A.Route : Lodhiana - Rawalpindi : ATD 0852 : ATA 0007* : A.Dist 320.9m.
Going back by Liz Y
Large windows in modernist architecture can be pleasantly appealing, but sometimes lead to bizarre interaction with the world outside.
For instance, the windows of Adam Ferguson Building overlooking Buccleuch Place seemed to invite impudent children to pull faces at the
lecturers, much to the amusement of the students. This has a kind of resonance with our experience in Ludhiana.
We arrived at the Punjab University of Agriculture in Ludhiana in the late evening of 10th September. PUA was a new campus, built in
a modernist style. Its senior architect, Aditya Prakash, was one of the talented, young Indian architects who had worked with Le Corbusier
on designs for Chandigarh. PUA was founded in the early 1960s as part of Nehru's drive to modernize farming methods. The aim was to
improve the country's ability to feed its growing population and to avert the recurrent threat of famine.
We were to sleep in a spacious, ground-floor room with large windows. These were screened by a thin, evidently transparent curtain. I think
there may have been a low dais at the far end of the room. Anyway, we set about arranging our sleeping bags in a row at that end. I found
myself near the window and drew back the curtain just a little. The room was brightly lit and I didn't expect to see much in the darkness
outside. I was confronted with a sea of faces peering through the glass, a sort of surreal collage of fresh-faced, young men in colourful
turbans, as though we were a flock of exotic birds. We would be there one night, gone by morning. This was the closest we came to meeting
the students in Ludhiana. We had far to travel and stopovers were sometimes brief.
Our airy room suited us very well. A night on a polished wooden floor was fine. On a hot night like this, indoors or under canvas, we used
our sleeping bags as mattresses and slept in our cotton sheet bags. An image of Egyptian mummies comes to mind. In the morning, we were up,
breakfasted and on our way by 9 o'clock. This was our last day in India and the mood on the bus was reflective. In so many ways, we had
been treated as special guests in India. People were interested to meet us and showed us a lot of hospitality. We were simply a group of
young people, mostly students and only at the beginning of life's adventure. Being made so welcome was a wonderful experience. Don W once
joked that we were just the back street kids from Edinburgh, a bit of an exaggeration I suppose, but we knew what he meant.
Western visitors say that the sights and sounds of India enrapture the senses. India was a burst of colour, the style of dress, the pretty
silks and cotton fabrics, stalls in the marketplace, life on the streets, a glimpse inside a crowded temple, flowers, the beautiful pink
city of Jaipur. We had witnessed one of the seven wonders of the world, the silent splendour of the Taj Mahal at dusk, with only the night
chorus of a thousand frogs. There was much in India, which seemed familiar yet unfamiliar, as in the lilt and turn of phrase of Indian
English. Wafted popular music was different. Improbably shrill and falsetto voices tugged at the heartstrings, although we understood not
a word. Certain scents evoke memories of India, like the soft, woody fragrance of sandalwood or a hint of jasmine on a warm evening.

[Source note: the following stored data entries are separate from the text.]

-- ==== Sys2Proof/Machine/Lockout.lean ====
section
/-! DEFINITION. The lockout set: order, addition, removal, the LAMP, THERMAL and schedule records (R158 to R168). The effects of a
kind's coming into force on the floor and the lamp are in Force.lean. -/

namespace Sys2Proof.Machine

/-- The place of a record in set order: kind code, then origin code (R159). -/
def Lockout.key (l : Lockout) : Nat := 256 * lockKindCode l.kind + originCode l.origin

/-- A record put into the set in order (R159). -/
def insertLockout (l : Lockout) : List Lockout → List Lockout
  | [] => [l]
  | x :: r => if l.key < x.key then l :: x :: r else x :: insertLockout l r

/-- A LOCKOUT notice of kind IN_FORCE (R23, R160). -/
def inForceNotice (k : LockKind) (o : Origin) : Notice :=
  { cls := .lockout, kind := 1, subject := lockKindCode k, result := 0, extra := originCode o }

/-- A LOCKOUT notice of kind OUT_OF_FORCE (R23, R160). -/
def outOfForceNotice (k : LockKind) : Notice :=
  { cls := .lockout, kind := 2, subject := lockKindCode k, result := 0, extra := 0 }

/-- The kinds in order of code (R158). -/
def allKinds : List LockKind := [.panelHold, .roomClosed, .serviceLock, .lampLock, .thermalLock]

/-- A record is added, with IN_FORCE when no record of its kind was present (R160). -/
def State.addLockout (s : State) (l : Lockout) : State :=
  let t := s.setLockouts (insertLockout l s.lockouts)
  if s.inForce l.kind then t else t.notify (inForceNotice l.kind l.origin)

/-- The kinds that were in force in s and are not in t, in order of code. -/
def kindsLost (s t : State) : List LockKind := allKinds.filter fun k => s.inForce k && !t.inForce k

/-- Records are removed, with OUT_OF_FORCE for each kind that loses its last (R160). -/
def State.removeLockouts (s : State) (gone : Lockout → Bool) : State :=
  let t := s.setLockouts (s.lockouts.filter fun l => !gone l)
  (kindsLost s t).foldl (fun t k => t.notify (outOfForceNotice k)) t

/-- The lockout table asks the store to save the persistent records (R168). -/
def State.saveLockouts (s : State) : State := s.queueRecord .lockout

/-! ## The LAMP record (R166) -/

/-- The reason of a record becomes EXPIRED; set-at is kept (R166). -/
def Lockout.expire (l : Lockout) : Lockout := if l.origin = .lamp then { l with reason := some .expired } else l

/-- The LAMP record is added, merged to EXPIRED, or left, as R166 tables. -/
def State.addLampLock (s : State) (reason : LockReason) : State :=
  match s.lampRecord with
  | none =>
    (s.addLockout { kind := .lampLock, origin := .lamp, reason := some reason, setAt := s.uptime, expiry := none }).saveLockouts
  | some l =>
    if reason = .expired ∧ l.reason ≠ some .expired then (s.setLockouts (s.lockouts.map Lockout.expire)).saveLockouts
    else s

/-- LAMP records are removed, those `which` picks (R166). -/
def State.removeLampLock (s : State) (which : Lockout → Bool) : State :=
  if s.lockouts.any fun l => l.origin == .lamp && which l then
    (s.removeLockouts fun l => l.origin == .lamp && which l).saveLockouts
  else s

/-! ## The THERMAL record (R167) -/

/-- The THERMAL record is present. -/
def State.thermalPresent (s : State) : Bool := s.lockouts.any fun l => l.origin == .thermal

/-- The THERMAL record is added if absent (R59, R167). -/
def State.addThermal (s : State) : State :=
  if s.thermalPresent then s
  else s.addLockout { kind := .thermalLock, origin := .thermal, reason := none, setAt := s.uptime, expiry := none }

/-- The THERMAL record is removed when THERM_HOT is deasserted and the lamp is not in COOLDOWN (R60). -/
def State.examineThermal (s : State) : State :=
  if s.lines.thermHot ∨ s.lamp.state = .cooldown ∨ !s.thermalPresent then s
  else s.removeLockouts fun l => l.origin == .thermal

/-! ## The schedule record (R150, R167) -/

/-- A record is of schedule origin. -/
def Lockout.ofSchedule (l : Lockout) : Bool :=
  match l.origin with
  | .schedule _ => true
  | .manual _ | .lamp | .thermal => false

/-- The record of schedule origin is renamed to another entry; kind and set-at are kept (R150, R167). -/
def State.renameSchedule (s : State) (e : EntryIdx) : State :=
  s.setLockouts (s.lockouts.map fun l => if l.ofSchedule then { l with origin := .schedule e } else l)

end Sys2Proof.Machine
end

We were over the border by lunchtime. I can't recall much about this stretch of the journey except that it was a bit of a slog. Rather
than spend the night in Lahore, we decided to forge ahead towards Peshawar. According to the log there was another tyre problem and a
hold-up at a bridge. We were now back in travel mode with rather less zest than on the outward journey. It was gone midnight when we
finally camped at the roadside beyond Rawalpindi. We didn't pitch the tent. It was a while since we'd done that and really the open
skies were just fine.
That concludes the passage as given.